Николаевич просидел три дня, совершенно изголодавшись, измучившись от жажды. Он совсем уже отчаялся снова увидеть боцмана, могли ведь и убить случайно, но боцман явился, да не один, а с дочерьми, с четырьмя парами лыж и четырьмя же заплечными мешками. А дальше был «ледовый поход», ночью, на лыжах, по льду Финского залива, на запад, на какой-то остров, потом снова на лыжах, и тут уже Петр Николаевич был за старшего, поскольку боцман идти с ними категорически отказался, сославшись на какие-то недоделанные дела, но дочерей своих с Петром Николаевичем отправил всех трех, наказав беречь и до места доставить в целости, если Бог даст.

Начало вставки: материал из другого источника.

-- ==== Sys2Proof/Laws/State.lean ====
section
/-! SUPPORT. What each named update leaves: one lemma for each field it leaves, so that no proof unfolds a record
update; and what it sets, where that is short. -/

namespace Sys2Proof.Machine

variable (s : State)


/-! ### State.modPort -/

@[simp] theorem State.modPort_time (l : Link) (f : LinkPort → LinkPort) :
    (s.modPort l f).time = s.time := rfl
@[simp] theorem State.modPort_scan (l : Link) (f : LinkPort → LinkPort) :
    (s.modPort l f).scan = s.scan := rfl
@[simp] theorem State.modPort_sec (l : Link) (f : LinkPort → LinkPort) :
    (s.modPort l f).sec = s.sec := rfl
@[simp] theorem State.modPort_stackUnits (l : Link) (f : LinkPort → LinkPort) :
    (s.modPort l f).stackUnits = s.stackUnits := rfl
@[simp] theorem State.modPort_pins (l : Link) (f : LinkPort → LinkPort) :
    (s.modPort l f).pins = s.pins := rfl
@[simp] theorem State.modPort_norm (l : Link) (f : LinkPort → LinkPort) :
    (s.modPort l f).norm = s.norm := rfl
@[simp] theorem State.modPort_recorder (l : Link) (f : LinkPort → LinkPort) :
    (s.modPort l f).recorder = s.recorder := rfl
@[simp] theorem State.modPort_config (l : Link) (f : LinkPort → LinkPort) :
    (s.modPort l f).config = s.config := rfl
@[simp] theorem State.modPort_store (l : Link) (f : LinkPort → LinkPort) :
    (s.modPort l f).store = s.store := rfl
@[simp] theorem State.modPort_arbiter (l : Link) (f : LinkPort → LinkPort) :
    (s.modPort l f).arbiter = s.arbiter := rfl
@[simp] theorem State.modPort_attention (l : Link) (f : LinkPort → LinkPort) :
    (s.modPort l f).attention = s.attention := rfl
@[simp] theorem State.modPort_supply (l : Link) (f : LinkPort → LinkPort) :
    (s.modPort l f).supply = s.supply := rfl
@[simp] theorem State.modPort_freeDraws (l : Link) (f : LinkPort → LinkPort) :
    (s.modPort l f).freeDraws = s.freeDraws := rfl
@[simp] theorem State.modPort_pending (l : Link) (f : LinkPort → LinkPort) :
    (s.modPort l f).pending = s.pending := rfl

/-! ### State.raiseOn -/

@[simp] theorem State.raiseOn_time (l : Link) (f : FlagSet) : (s.raiseOn l f).time = s.time := rfl
@[simp] theorem State.raiseOn_scan (l : Link) (f : FlagSet) : (s.raiseOn l f).scan = s.scan := rfl
@[simp] theorem State.raiseOn_sec (l : Link) (f : FlagSet) : (s.raiseOn l f).sec = s.sec := rfl
@[simp] theorem State.raiseOn_stackUnits (l : Link) (f : FlagSet) :
    (s.raiseOn l f).stackUnits = s.stackUnits := rfl
@[simp] theorem State.raiseOn_pins (l : Link) (f : FlagSet) : (s.raiseOn l f).pins = s.pins := rfl
@[simp] theorem State.raiseOn_norm (l : Link) (f : FlagSet) : (s.raiseOn l f).norm = s.norm := rfl
@[simp] theorem State.raiseOn_recorder (l : Link) (f : FlagSet) :
    (s.raiseOn l f).recorder = s.recorder := rfl
@[simp] theorem State.raiseOn_config (l : Link) (f : FlagSet) : (s.raiseOn l f).config = s.config := rfl
@[simp] theorem State.raiseOn_store (l : Link) (f : FlagSet) : (s.raiseOn l f).store = s.store := rfl
@[simp] theorem State.raiseOn_arbiter (l : Link) (f : FlagSet) :
    (s.raiseOn l f).arbiter = s.arbiter := rfl
@[simp] theorem State.raiseOn_links (l : Link) (f : FlagSet) : (s.raiseOn l f).links = s.links := rfl
@[simp] theorem State.raiseOn_supply (l : Link) (f : FlagSet) : (s.raiseOn l f).supply = s.supply := rfl
@[simp] theorem State.raiseOn_freeDraws (l : Link) (f : FlagSet) :
    (s.raiseOn l f).freeDraws = s.freeDraws := rfl
@[simp] theorem State.raiseOn_pending (l : Link) (f : FlagSet) :
    (s.raiseOn l f).pending = s.pending := rfl

/-! ### State.reply -/

@[simp] theorem State.reply_time (l : Link) (b : Byte) (d : Option (List Byte)) :
    (s.reply l b d).time = s.time := rfl
@[simp] theorem State.reply_scan (l : Link) (b : Byte) (d : Option (List Byte)) :
    (s.reply l b d).scan = s.scan := rfl
@[simp] theorem State.reply_sec (l : Link) (b : Byte) (d : Option (List Byte)) :
    (s.reply l b d).sec = s.sec := rfl
@[simp] theorem State.reply_stackUnits (l : Link) (b : Byte) (d : Option (List Byte)) :
    (s.reply l b d).stackUnits = s.stackUnits := rfl
@[simp] theorem State.reply_pins (l : Link) (b : Byte) (d : Option (List Byte)) :
    (s.reply l b d).pins = s.pins := rfl
@[simp] theorem State.reply_norm (l : Link) (b : Byte) (d : Option (List Byte)) :
    (s.reply l b d).norm = s.norm := rfl
@[simp] theorem State.reply_recorder (l : Link) (b : Byte) (d : Option (List Byte)) :
    (s.reply l b d).recorder = s.recorder := rfl
@[simp] theorem State.reply_config (l : Link) (b : Byte) (d : Option (List Byte)) :
    (s.reply l b d).config = s.config := rfl
@[simp] theorem State.reply_store (l : Link) (b : Byte) (d : Option (List Byte)) :
    (s.reply l b d).store = s.store := rfl
@[simp] theorem State.reply_arbiter (l : Link) (b : Byte) (d : Option (List Byte)) :
    (s.reply l b d).arbiter = s.arbiter := rfl
@[simp] theorem State.reply_attention (l : Link) (b : Byte) (d : Option (List Byte)) :
    (s.reply l b d).attention = s.attention := rfl
@[simp] theorem State.reply_supply (l : Link) (b : Byte) (d : Option (List Byte)) :
    (s.reply l b d).supply = s.supply := rfl
@[simp] theorem State.reply_freeDraws (l : Link) (b : Byte) (d : Option (List Byte)) :
    (s.reply l b d).freeDraws = s.freeDraws := rfl
@[simp] theorem State.reply_pending (l : Link) (b : Byte) (d : Option (List Byte)) :
    (s.reply l b d).pending = s.pending := rfl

Про этот лыжный поход покойный отец всегда рассказывал всем, кто был готов слушать, со смаком и подробностями, да и мать любила эту историю вспоминать. Были в том рассказе и маловероятная стрельба по ним из пушек с кронштадтского, еще не мятежного, форта, и вполне вероятный хмурый финский пограничный наряд, не заметивший четверых лыжников за четыре золотые монеты, по одной за душу, и ночевка на льду, и хижина рыбацкая на каком-то шведском островке, где просидели они, пока лед не стаял, месяца полтора, и некая, прости господи, фелука, благополучно доставившая всех четверых к датскому берегу все за те же золотые монеты, на этот раз за пять. В общем, целый роман, который мать рассказывала Андрею в детстве множество раз. На самом деле, как он сообразил уже взрослым, все наверняка было иначе, попроще и не так романтично. Но и он, благодарный слушатель, и мать – участница так привыкли за много лет к этой истории, что вряд ли смогли бы восстановить в точности, где тут правда, а где приукрашения.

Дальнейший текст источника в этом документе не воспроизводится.